* **GOAL OF THE EXERCISE**:
Set down only what runs from the line containing "rest <:+ stepListOf i := by" through the last line of the data, exactly as it reads.

Stored data:
========================================================================
@[simp] theorem keepCarry_record (s : State) : (keepCarry s).record = s.record := rfl
@[simp] theorem keepCarry_pid (s : State) : (keepCarry s).pid = s.pid := rfl
@[simp] theorem keepCarry_pollInterval (s : State) : (keepCarry s).pollInterval = s.pollInterval := rfl
@[simp] theorem keepCarry_mA (s : State) : (keepCarry s).mA = s.mA := rfl
@[simp] theorem keepCarry_mB (s : State) : (keepCarry s).mB = s.mB := rfl
@[simp] theorem keepCarry_txf (s : State) : (keepCarry s).txf = s.txf := rfl
@[simp] theorem keepCarry_rxf (s : State) : (keepCarry s).rxf = s.rxf := rfl
@[simp] theorem keepCarry_phase (s : State) : (keepCarry s).phase = s.phase := rfl
@[simp] theorem keepCarry_tb (s : State) : (keepCarry s).tb = s.tb := rfl
@[simp] theorem keepCarry_tp (s : State) : (keepCarry s).tp = s.tp := rfl
@[simp] theorem keepCarry_staged (s : State) : (keepCarry s).staged = s.staged := rfl
@[simp] theorem keepCarry_img (s : State) : (keepCarry s).img = s.img := rfl
@[simp] theorem keepCarry_scan (s : State) : (keepCarry s).scan = s.scan := rfl
@[simp] theorem keepCarry_tlmCarry (s : State) : (keepCarry s).tlmCarry = s.scan.expect := rfl
@[simp] theorem keepCarry_rxSegments (s : State) : (keepCarry s).rxSegments = s.rxSegments := rfl
@[simp] theorem keepCarry_txSegments (s : State) : (keepCarry s).txSegments = s.txSegments := rfl
@[simp] theorem keepCarry_floor (s : State) : (keepCarry s).floor = s.floor := rfl
@[simp] theorem keepCarry_smp (s : State) : (keepCarry s).smp = s.smp := rfl
@[simp] theorem keepCarry_seg (s : State) : (keepCarry s).seg = s.seg := rfl
@[simp] theorem keepCarry_tail (s : State) : (keepCarry s).tail = s.tail := rfl
@[simp] theorem keepCarry_diag (s : State) : (keepCarry s).diag = s.diag := rfl
@[simp] theorem keepCarry_uartCfg (s : State) : (keepCarry s).uartCfg = s.uartCfg := rfl
@[simp] theorem keepCarry_uartCfgKnown (s : State) : (keepCarry s).uartCfgKnown = s.uartCfgKnown := rfl
@[simp] theorem keepCarry_uartRule (s : State) : (keepCarry s).uartRule = s.uartRule := rfl
@[simp] theorem keepCarry_uartRuleKnown (s : State) : (keepCarry s).uartRuleKnown = s.uartRuleKnown := rfl
@[simp] theorem keepCarry_lineA (s : State) : (keepCarry s).lineA = s.lineA := rfl
@[simp] theorem keepCarry_lineB (s : State) : (keepCarry s).lineB = s.lineB := rfl
@[simp] theorem keepCarry_hostCmds (s : State) : (keepCarry s).hostCmds = s.hostCmds := rfl
@[simp] theorem keepCarry_busyIn (s : State) : (keepCarry s).busyIn = s.busyIn := rfl
@[simp] theorem keepCarry_ackIn (s : State) : (keepCarry s).ackIn = s.ackIn := rfl
@[simp] theorem keepCarry_countIn (s : State) : (keepCarry s).countIn = s.countIn := rfl
@[simp] theorem keepCarry_readIn (s : State) : (keepCarry s).readIn = s.readIn := rfl
@[simp] theorem keepCarry_resetPin (s : State) : (keepCarry s).resetPin = s.resetPin := rfl
@[simp] theorem keepCarry_responses (s : State) : (keepCarry s).responses = s.responses := rfl
@[simp] theorem keepCarry_trace (s : State) : (keepCarry s).trace = s.trace := rfl
@[simp] theorem keepCarry_frees (s : State) : (keepCarry s).frees = s.frees := rfl
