/-- An operation in progress whose step completes goes on at the next place. -/
theorem exec_at_go {i op : Instr} {s t : State} {loc next : Loc} {m m' : Micro} {rest : StepList}
    (hs : (loc, m) :: (next, m') :: rest <:+ stepListOf i) (hphase : s.phase = .run op loc)
    (hm : runMicro m s = .go t) : exec i s = .next { t with phase := .run i next } := by
  rw [exec_at hs hphase, hm]; rfl

/-- An operation in progress whose step raises IOFault ends with status 3. -/
theorem exec_at_ioFault {i op : Instr} {s t : State} {loc : Loc} {m : Micro} {rest : StepList}
    (hs : (loc, m) :: rest <:+ stepListOf i) (hphase : s.phase = .run op loc)
    (hm : runMicro m s = .raise .ioFault t) : exec i s = .next (faulted 3 t) := by
  rw [exec_at hs hphase, hm]; rfl

/-- Step 7 of `TLM_EXTRACT` answers in the layout of R122 and drops the working values (R304, R48). -/
theorem exec_tlmExtract_last {rxb : List Byte} {op : Instr} {s : State} {loc : Loc} {rest : StepList}
    (hs : (loc, .doneExtract) :: rest <:+ stepListOf (.tlmExtract rxb)) (hphase : s.phase = .run op loc) :
    exec (.tlmExtract rxb) s = .next (answered (extractResult s) { s with scan := scanEmpty }) := by
  rw [exec_at hs hphase]; rfl

/-! ### Where transitions and read rules stand -/

/-- A block that stands in a list from index `n` on. -/
theorem stands_of_take_drop {p t : StepList} (n : Nat) (h : (p.drop n).take t.length = t) : t <:+: p := by
  have hs := List.take_append_drop t.length (p.drop n)
  rw [h] at hs
  exact ⟨_, _, by rw [List.append_assoc, hs, List.take_append_drop]⟩

theorem suffix_of_drop {p rest : StepList} (n : Nat) (h : p.drop n = rest) : rest <:+ p :=
  h ▸ List.drop_suffix n p

/-- An operation whose list ends at its place with `done` answers the result. -/
theorem exec_last {i op : Instr} {s : State} {loc : Loc} (n : Nat) (r : ResultForm)
    (hs : (stepListOf i).drop n = [(loc, .done r)]) (hphase : s.phase = .run op loc) :
    exec i s = .next (answered (resultBytes r s) s) := by
  rw [exec_at (suffix_of_drop n hs) hphase]; rfl

theorem TransitionAt.steps_stand {i : Instr} {m : Mode} {place : Option Nat → Loc} (h : TransitionAt i m place) :
    transitionSteps place m <:+: stepListOf i := by
  cases h with
  | mode => rw [stepListOf_modeInstr]; exact stands_of_take_drop 0 rfl
  | regWriteOpening addr data => exact stands_of_take_drop 2 rfl
  | regWriteClosing addr data => exact stands_of_take_drop 15 rfl
  | regReadOpening addr len => exact stands_of_take_drop 2 rfl
  | regReadClosing addr len => exact stands_of_take_drop 13 rfl
  | eepromWriteOpening => exact stands_of_take_drop 1 rfl
  | eepromWriteClosing => exact stands_of_take_drop 15 rfl
  | eepromReadOpening n hn =>
    rcases hn with rfl | rfl
    · exact stands_of_take_drop 0 rfl
    · exact stands_of_take_drop 19 rfl
  | eepromReadClosing n hn =>
    rcases hn with rfl | rfl
    · exact stands_of_take_drop 11 rfl
    · exact stands_of_take_drop 30 rfl
  | commitOpening w => rw [stepListOf_commitInstr]; exact stands_of_take_drop 3 rfl
  | commitClosing w => rw [stepListOf_commitInstr]; exact stands_of_take_drop 17 rfl

/-- From each of its steps on, a transition is the rest of the operation's list up to what follows it. -/
theorem TransitionAt.suffix_drop {i : Instr} {m : Mode} {place : Option Nat → Loc} (h : TransitionAt i m place) :
    ∃ post, ∀ k, (transitionSteps place m).drop k ++ post <:+ stepListOf i := by
  obtain ⟨pre, post, hl⟩ := h.steps_stand
  refine ⟨post, fun k => ⟨pre ++ (transitionSteps place m).take k, ?_⟩⟩
  rw [List.append_assoc, ← List.append_assoc _ _ post, List.take_append_drop, ← List.append_assoc, hl]

theorem ReadRuleAt.suffix {i : Instr} {timeout : Nat} {loc : Loc} (h : ReadRuleAt i timeout loc) :
    ∃ rest, (loc, .uartReadRule 0 timeout) :: rest <:+ stepListOf i := by
  cases h with
  | rssiReadGap addr len => exact ⟨_, suffix_of_drop 2 rfl⟩
  | rssiReadImmediate addr len => exact ⟨_, suffix_of_drop 7 rfl⟩
  | noiseInitGap => exact ⟨_, suffix_of_drop 0 rfl⟩
  | noiseInitImmediate => exact ⟨_, suffix_of_drop 5 rfl⟩

end Sys2Proof.Machine
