-- ==== Sys2Proof/Machine/Display.lean ====
section
/-! DEFINITION. Framebuffer instructions: spec/44_display.md. -/

namespace Sys2Proof.Machine

/-- CLS (44 R190): VF is not written. -/
def execClear (s : State) : Answer := .next { s with fb := FrameBuffer.blank }.advance

/-- The state after a sprite of the given bytes is drawn: FB XORed, VF the collision flag, both from the
coordinates read before VF is written (44 R191, R194). -/
def State.blit (s : State) (x y : Reg) (sprite : List Byte) : State :=
  let drawn := s.fb.drawSprite (originColumn (s.getV x)) (originRow (s.getV y)) sprite
  { s with fb := drawn.1 }.setV flagReg (flagByte drawn.2)

/-- DRW Vx, Vy, N (44 R191): all N bytes are read and checked, clipped rows too (44 R193); OutOfBounds before
any write. -/
def execDraw (x y : Reg) (n : Nibble) (s : State) : Answer :=
  s.finish ((s.loadBytes s.base n.toNat).map fun sprite => (s.blit x y sprite).advance)

end Sys2Proof.Machine
end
========================================================================
* **RESPONSE**:
    ∃ rest, (loc, .uartReadRule 0 timeout) :: rest <:+ stepListOf i := by
  cases h with
  | rssiReadGap addr len => exact ⟨_, suffix_of_drop 2 rfl⟩
  | rssiReadImmediate addr len => exact ⟨_, suffix_of_drop 7 rfl⟩
  | noiseInitGap => exact ⟨_, suffix_of_drop 0 rfl⟩
  | noiseInitImmediate => exact ⟨_, suffix_of_drop 5 rfl⟩

end Sys2Proof.Machine
-- ==== Sys2Proof/Machine/Display.lean ====
section
/-! DEFINITION. Framebuffer instructions: spec/44_display.md. -/

namespace Sys2Proof.Machine

/-- CLS (44 R190): VF is not written. -/
def execClear (s : State) : Answer := .next { s with fb := FrameBuffer.blank }.advance

/-- The state after a sprite of the given bytes is drawn: FB XORed, VF the collision flag, both from the
coordinates read before VF is written (44 R191, R194). -/
def State.blit (s : State) (x y : Reg) (sprite : List Byte) : State :=
  let drawn := s.fb.drawSprite (originColumn (s.getV x)) (originRow (s.getV y)) sprite
  { s with fb := drawn.1 }.setV flagReg (flagByte drawn.2)

/-- DRW Vx, Vy, N (44 R191): all N bytes are read and checked, clipped rows too (44 R193); OutOfBounds before
any write. -/
def execDraw (x y : Reg) (n : Nibble) (s : State) : Answer :=
  s.finish ((s.loadBytes s.base n.toNat).map fun sprite => (s.blit x y sprite).advance)

end Sys2Proof.Machine
end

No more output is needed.